The Greek referendum has come and gone, remarkable for its unexpectedly strong endorsement of the government's position. The Greeks may have done some good to their national pride. But the course that the economy will now take is going to be unquestionably turbulent. Interestingly, the response to the results from German Chancellor Angela Merkel and French President Francois Hollande was relatively conciliatory, indicating that there was still room for a negotiated settlement. A new Greek finance minister should also bring some calm to an extremely stormy atmosphere around the negotiations. And, most strikingly, global financial markets simply shrugged their shoulders and went about their business as though nothing had happened. Evidently, what was perceived by many as a potential precipitator of another global meltdown has, in reality, been confined quite effectively to Greece alone.
Even as the world heaves a sigh of relief, it is important to understand why the containment was so successful. The simple answer to this is the way in which the rescue package that has been under implementation over the past five years enabled a restructuring of Greece's external debt. In essence, all the new funds that were provided by the package were used to pay off Greece's obligations to private sector financial institutions, mainly European banks. This may have been done at a discount, but some repayment is better than none at all. At this point, the bulk of Greek external debt sits on the balance sheet of public institutions - the International Monetary Fund and the European Central Bank.
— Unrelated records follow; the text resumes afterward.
/-- Common register block: ERR_CODE read, IRQ_CLR, PAGE_LOCK, soft reset and a plain write complete. Completion of: errCodeRead, irqClr,
pageLock, softReset, registerWrite. -/
def Obligations.CommonBlockCommands : Prop :=
  (∀ (q : Req) (p : Nat) (s : State), s.lands q (ERR_CODE p) false = true → pageListed p = true →
    exec (.errCodeRead q p) s = .next ((s.answer 0 [s.reg (ERR_CODE p)]).setReg (ERR_CODE p) 0)) ∧
  (∀ (q : Req) (p : Nat) (v : Word) (s : State), s.lands q (IRQ_CLR p) true = true → pageListed p = true →
    ∃ t, exec (.irqClr q p v) s = .next t ∧ t.reg (IRQ_RAW p) = s.reg (IRQ_RAW p) &&& ~~~v ∧ t.resp = ⟨0, []⟩ ∧
      ∀ k, k ≠ IRQ_RAW p → k ≠ PAGE_STATUS p → k ≠ CASC_STATUS → t.reg k = s.reg k) ∧
  (∀ (q : Req) (p : Nat) (v : Word) (s : State), s.lands q (PAGE_LOCK p) true = true → pageListed p = true →
    ∃ t, exec (.pageLock q p v) s = .next t ∧ t.locked p = true ∧ t.resp = ⟨0, []⟩ ∧
      ∀ k, k ≠ PAGE_LOCK p → t.reg k = s.reg k) ∧
  (∀ (q : Req) (p : Nat) (v : Word) (s : State), s.lands q (PAGE_CTRL p) true = true → pageListed p = true →
    s.locked p = false → (p < 0x020 ∨ 0x023 < p) →
    exec (.softReset q p v) s =
      .next (((s.answer 0).setReg (PAGE_CTRL p) (setBit v 1 true &&& 5)).pageReset p)) ∧
  (∀ (q : Req) (p : Nat) (v : Word) (s : State), s.lands q (PAGE_CTRL p) true = true → 0x020 ≤ p → p ≤ 0x023 →
    let u := ((s.answer 0).setReg (PAGE_CTRL p) (setBit v 1 true &&& 5)).mbxEnabled p
    s.locked p = false → u.locked p = false → exec (.softReset q p v) s = .next (u.pageReset p)) ∧
  (∀ (q : Req) (p : Nat) (v : Word) (s : State), s.lands q (IRQ_MASK p) true = true → pageListed p = true →
    (viaMesh q (regBase + IRQ_MASK p) && !s.domOn 3) = false →
    exec (.registerWrite q (regBase + IRQ_MASK p) 4 v) s = .next ((s.answer 0).setReg (IRQ_MASK p) v))

/-- A refused access completes with REFUSED, leaves ERR_CODE and ERR_INFO as they are and sets no IRQ_RAW bit. Completion of:
refusedCompletion, registerWrite. -/
def Obligations.RefusedAccessLeavesNoTrace : Prop :=
  ∀ (s : State) (q : Req) (a n : Nat) (v : Word) (wr : Bool), s.pwr.chipOff = false → q.wf = true → s.heldBack q = none →
    (viaMesh q a && !s.domOn 3) = false →
    ((∃ k r, regAddr a = some k ∧ s.accessPerm q k n wr = some r ∧ r ≠ 0x100) ∨
      (regAddr a = none ∧ (s.mayAccess q a (max n 1) wr = none ∨ s.mayAccess q a (max n 1) wr = some false))) →
    ∃ r t, t = s.refuse q a wr r ∧
      (n = 4 → exec (.refusedCompletion q a wr) s = .next t) ∧
      (wr = true → exec (.registerWrite q a n v) s = .next t) ∧
      t.resp = ⟨0x01, [0]⟩ ∧
      (∀ p, t.reg (ERR_CODE p) = s.reg (ERR_CODE p) ∧ t.reg (ERR_INFO p) = s.reg (ERR_INFO p) ∧
        t.reg (IRQ_RAW p) = s.reg (IRQ_RAW p)) ∧
      (∀ j, j ≠ ADSEL_T_REFUSED (q.tenant % 8) → t.reg j = s.reg j) ∧
      t = { s with regs := t.regs, resp := t.resp, refusals := t.refusals, refusalsLost := t.refusalsLost }

/-- A misaligned memory access completes with BAD_ALIGN, changes nothing else and reads zero; an aligned one reaches the memory. Completion
of: registerWrite. -/
def Obligations.MisalignedAccessIsBadAlign : Prop :=
  ∀ (s : State) (q : Req) (a n : Nat) (v : Word), s.pwr.chipOff = false → q.wf = true → q.cls ≠ 2 → s.heldBack q = none →
    (viaMesh q a && !s.domOn 3) = false → regAddr a = none → n ∈ [1, 2, 4, 8, 16, 32, 64] →
    (a % n ≠ 0 →
      (s.mayAccess q a n true = some true → exec (.registerWrite q a n v) s = .next { s with resp := ⟨0x03, [0]⟩ }) ∧
      (s.mayAccess q a n false = some true → s.busRead q a n = { s with resp := ⟨0x03, [0]⟩ })) ∧
    (a % n = 0 → s.queued none (s.memNeeds q a n).1 = false →
      (s.mayAccess q a n true = some true → exec (.registerWrite q a n v) s = .next (memSave q a n v.toNat s)) ∧
      (s.mayAccess q a n false = some true → s.busRead q a n = memLoad q a n s))

/-- An access to a sleeping domain stalls and holds a request; the oldest one completes when the domain takes accesses. Completion of:
stalledAccessComplete. -/
def Obligations.StalledAccessCompletes : Prop :=
  (∀ (s : State) (q : Req) (addr size : Nat) (wr wake : Bool) (data d : Nat),
    (s.stallAt q addr size wr data d wake).stalls =
      s.stalls ++ [{ q := q, addr := addr, size := size, wr := wr, data := data, dom := d, wake := wake }] ∧
    (wake = true → (s.stallAt q addr size wr data d wake).heldBy d 12 = true) ∧
    (s.stallAt q addr size wr data d wake).resp = ⟨0x100, []⟩ ∧ (s.stallAt q addr size wr data d wake).regs = s.regs) ∧
  (∀ (s : State) (d : Nat), domListed d = true → s.stalls.all (fun e => e.dom != d) = true →
    exec (.stalledAccessComplete d) s = .next s) ∧
  (∀ (s : State) (d p data : Nat) (q : Req), domListed d = true → pageListed p = true → q.cls ≠ 0 → isDebug q = false →
    s.stalls = [{ q := q, addr := regBase + IRQ_MASK p, size := 4, wr := true, data := data, dom := d }] → s.domOn d = true →
    (viaMesh q (regBase + IRQ_MASK p) && !s.domOn 3) = false →
    ({ s with stalls := [] } : State).lands q (IRQ_MASK p) true = true →
    exec (.stalledAccessComplete d) s = .next ((({ s with stalls := [] } : State).setReg (IRQ_MASK p) (word data)).answer 0 []
      |>.unhold 12 (0x200 + 0x40 * q.cls + q.index) d))

/-- Arbitration: the requester at or next above the pointer wins and the pointer moves to one past it -/
def Obligations.RotatingArbitration : Prop :=
  (∀ (s : State) (a n w : Nat) (reqs : List Nat) (t : State), s.ptrs.get (fun _ => 0) a < n →
    s.arbitrate a n reqs false = (some w, t) →
    w ∈ reqs ∧ (∃ i, i < n ∧ w = (s.ptrs.get (fun _ => 0) a + i) % n ∧
      ∀ j, j < i → (s.ptrs.get (fun _ => 0) a + j) % n ∉ reqs) ∧
    t.ptrs.get (fun _ => 0) a = (w + 1) % n ∧ t = { s with ptrs := t.ptrs } ∧
    ∀ b, b ≠ a → t.ptrs.get (fun _ => 0) b = s.ptrs.get (fun _ => 0) b) ∧
  (∀ (s t : State) (a n : Nat) (reqs : List Nat), s.ptrs.get (fun _ => 0) a < n →
    (s.arbitrate a n reqs false = (none, t) ↔ (t = s ∧ ∀ i, i < n → i ∉ reqs))) ∧
  (∀ (s : State) (a n : Nat) (reqs : List Nat), s.arbitrate a n reqs true = (none, s)) ∧
  (∀ a, State.reset.ptrs.get (fun _ => 0) a = 0)

/-- A domain's configuration, wake, wake steps and wake timeout. Completion of: domCfgWrite, wakeStart, tileWakeSlot, wakeStepReady,
wakeStepDelayExpiry, wakeTmoExpiry. -/
def Obligations.DomainWakeCommands : Prop :=
  (∀ (q : Req) (d : Nat) (v : Word) (s : State), domListed d = true → s.lands q (PWR_DOM_CFG d) true = true →
    exec (.domCfgWrite q d v) s =
      .next ((s.answer 0).setReg (PWR_DOM_CFG d) (setBits (s.reg (PWR_DOM_CFG d)) 5 0 v.toNat))) ∧
  (∀ (d : Nat) (s : State), domListed d = true → s.pwr.chipOff = false → s.life.booting = false → s.life.parked = false →
    s.cap.hot = false → s.life.bound = false → s.life.bindStage = 0 → d ≠ 0 → s.absent d = false → (s.dom d).waiting = false →
    (s.dom d).held = false → (s.dom d).step = 0 → (s.asked d).code < (s.dom d).st.code → s.pwr.sleeping ≠ 2 →
    s.pwr.socWait = false →
    exec (.wakeStart d) s = .next (
      if (s.dom d).st = .clockstop then
        ((s.setDom d { s.dom d with timing := true, t0 := s.now, fromOff := false }).reachOn d).beginWaiting
      else (s.setDom d { s.dom d with timing := true, t0 := s.now, waiting := true }).beginWaiting)) ∧
  (∀ (quad : Nat) (s : State), quad < 4 → s.pwr.chipOff = false →
    exec (.tileWakeSlot quad) s =
      .next ({ s with pwr := { s.pwr with slotBusy := s.pwr.slotBusy.filter (· != quad) } } : State).beginWaiting) ∧
  (∀ (d : Nat) (s : State), domListed d = true → s.pwr.chipOff = false → 1 ≤ (s.dom d).step → (s.dom d).step ≤ 4 →
    (s.dom d).table = false → s.stepCan d (s.dom d).step = true →
    exec (.wakeStepReady d) s = .next (s.stepOver d)) ∧
  (∀ (d : Nat) (ready : Bool) (s : State), domListed d = true → s.pwr.chipOff = false → 1 ≤ (s.dom d).step →
    (s.dom d).step ≤ 4 → (s.dom d).table = true → (s.dom d).stepAt + s.stepDelay d (s.dom d).step ≤ s.now →
    exec (.wakeStepDelayExpiry d ready) s = .next (
      if ready = true ∧ s.stepCan d (s.dom d).step = true then s.stepOver d
      else ((s.setDom d { s.dom d with table := false, early := true }).setFlag (PWR_WAKE_EARLY (d / 32)) (d % 32) true).irq 0x001 1)) ∧
  (∀ (d : Nat) (s : State), domListed d = true → s.pwr.chipOff = false → (s.dom d).timing = true →
    384 * s.wakeTmo d ≤ 10 * (s.now - (s.dom d).t0) →
    exec (.wakeTmoExpiry d) s = .next (((s.setDom d { s.dom d with timing := false }).irq 0x001 2).stallsTimeout d))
For them, a Greek default is hardly a blip. With the private sector relieved of this debt, the default did not have any direct impact and, consequently, did not disrupt normal financial activity. Hence, the equanimity with which markets took the development.
"GREECE CRISIS"
In effect, the EU has achieved what would have been its primary objective: insulate the rest of the union, particularly the financial sector, from the impact of a Greek collapse. This having been demonstrated, the process must now move concretely to the next phase. The proof of insulation should make it that much easier for the EU to banish Greece from the currency union, if that is legally possible. There are powerful compulsions to do just this. If the EU were to go soft on Greece, other members who have gone through painful fiscal restructuring and are still facing recessionary conditions will have legitimate grounds for complaint. The EU's credibility would take a beating. For this reason, the Merkel-Hollande reassurances should be interpreted in a nuanced way. At one level, they can claim credit for achieving the objective of insulating the European and the global financial systems from the Greek exit. At another, they also presumably see the strength of the verdict in the referendum as an indication of popular resentment against the heavy-handedness of the northern European elite in the EU. This does not bode well for future solidarity and consensus within the larger group. Mitigating this potential risk to the durability of the union would require them to ensure that Greek citizens, who are still members of the EU, do not suffer a massive and irreversible deterioration in their standard of living. The Shakespearean adage "justice tempered with mercy" may be an appropriate principle to follow beyond the referendum.